■ Exercise goal: For each line below that holds the string "else", add one to a tally; report that tally alone.

(Collected data entries)
-- ==== Sys2Proof/Machine/HostAccess.lean ====
section
/-! DEFINITION. What the block does with one event from outside: a host write, a host read
(43_host_access.md R200, R201) or a platform reset (70_reset_and_hazards.md R250). -/

namespace Sys2Proof.Machine

/-- `Execute(w)`: the decoded command runs, and an illegal word ends with IllegalCommand (40_common.md R110). -/
def execute (w : Word) (s : State) : Host.Outcome State Fault Refusal :=
  match decode w with
  | .command i => exec i s
  | .illegal _ => .next (raiseError .illegalCommand s)

/-- `MemWrite(off, 4, v)` of an admitted write (43_host_access.md R200). -/
def memWrite (off : Nat) (v : Word) (s : State) : Host.Outcome State Fault Refusal :=
  match regAt off with
  | .cmd => execute v s
  | r => .next (writeReg r v s)

/-- The reason for which an access that is not admitted has no step (43_host_access.md R207). -/
def accessFault (a : Access) : Fault :=
  if a.width != 4 then .accessWidth a.width
  else if a.off % 4 != 0 then .accessMisaligned a.off
  else .accessOutside a.off

/-- One access. A second master's is refused (60_exceptions.md R232), one that is not admitted has no
step (R207); a read returns the register and changes nothing of the block (20_memory.md R76). -/
def performAccess (a : Access) (s : State) : Host.Outcome State Fault Refusal :=
  if a.master != .owner then .refused .secondMaster
  else if !admitted a.off a.width then .fault (accessFault a)
  else
    match a.kind with
    | .read dst => .next { s with hostSide := takeRead dst (memRead thisBlock s a.off) s.hostSide }
    | .write v =>
      match valueOf s.hostSide.vars v with
      | some w => memWrite a.off w s
      | none => .fault .hvarNotRead

/-- One event from outside. -/
def performEvent (e : HostEvent) (s : State) : Host.Outcome State Fault Refusal :=
  match e with
  | .access a => performAccess a s
  | .reset => .next (blockReset thisBlock s)

/-- The host's side with its first event taken off. -/
def dropEvent (s : State) : State :=
  { s with hostSide := { s.hostSide with pending := s.hostSide.pending.tail } }

/-- The events `es` placed before what is pending. -/
def placeEvents (es : List HostEvent) (s : State) : State :=
  { s with hostSide := { s.hostSide with pending := es ++ s.hostSide.pending } }

/-- The host's write of a word at an offset: `WR reg, value` (30_encoding.md R98). -/
def hostWrite (off : Nat) (v : Value) : HostEvent := .access ⟨.owner, 4, off, .write v⟩

/-- The host's read at an offset: `RD reg -> hvar` (30_encoding.md R98). -/
def hostRead (off : Nat) (dst : Option Nat) : HostEvent := .access ⟨.owner, 4, off, .read dst⟩

/-- The host's write of a command word to `CMD` (30_encoding.md R90). -/
def commandWrite (w : Word) : HostEvent := hostWrite (regOffset .cmd) (.word w)

end Sys2Proof.Machine
end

■ Answer box: 4